In contrast to, say, linear algebra problems, where numerical instability essentially affects the accuracy of the output (Eigen value, determinant, etc.), in geometric codes the control flow of programs depends on geometric (i.e., numerical) decisions. Consequently inaccuracies easily lead to an inconsistent perception of geometric settings, which often causes programs to crash. The goal behind EGC is to have guaranteed correct results when comparing an expression “x” against zero, say “x = 0” or “x < 0” or “x > 0”.

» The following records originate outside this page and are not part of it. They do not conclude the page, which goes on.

-- ==== Sys2Proof/Machine/BitUnpacker.lean ====
section
/-! DEFINITION. Unit U: U.START, U.POP (42_unpacker.md). Every check precedes every write
(60_exceptions.md R136). -/

namespace Sys2Proof.Machine

/-- U.START (R110): the checks, then the capture of the byte sequence; a stream in progress is
abandoned. -/
def execUStart (n len : Nat) (bytes : List Byte) (s : State) : Host.Outcome State Fault Refusal :=
  match startCheck n len with
  | some e => s.raise e
  | none => State.done { s with u := s.u.start n len bytes } noResult

/-- U.POP (R112): faults only where unit U holds fewer bytes than its cursor needs (log 9: DESIGN CHOICE, safe). -/
def execUPop (s : State) : Host.Outcome State Fault Refusal :=
  match s.u.popCheck with
  | some e => s.raise e
  | none =>
    match s.u.pop with
    | none => .fault .streamBounds
    | some (v, u') => State.done { s with u := u' } (codeResult v)

end Sys2Proof.Machine
end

A brief introduction to EGC. This goal is achieved by maintaining for “x” the entire expression tree.1 This allows you to evaluate the expression “x” with any precision you like using, say, the arbitrary precision library MPFR. As you can bound the numerical errors of sqrt, +, *, etc. you can deviate a lower bound L and upper bound U for the precise value behind “x” depending on the precision. The difference U-L tends to zero as the precision increases. Assume that “x” is indeed negative, then you could iteratively double the precision and at some point U will become negative, too: you end up with L ≤ x ≤ U < 0. Hence, you can guarantee that x is negative.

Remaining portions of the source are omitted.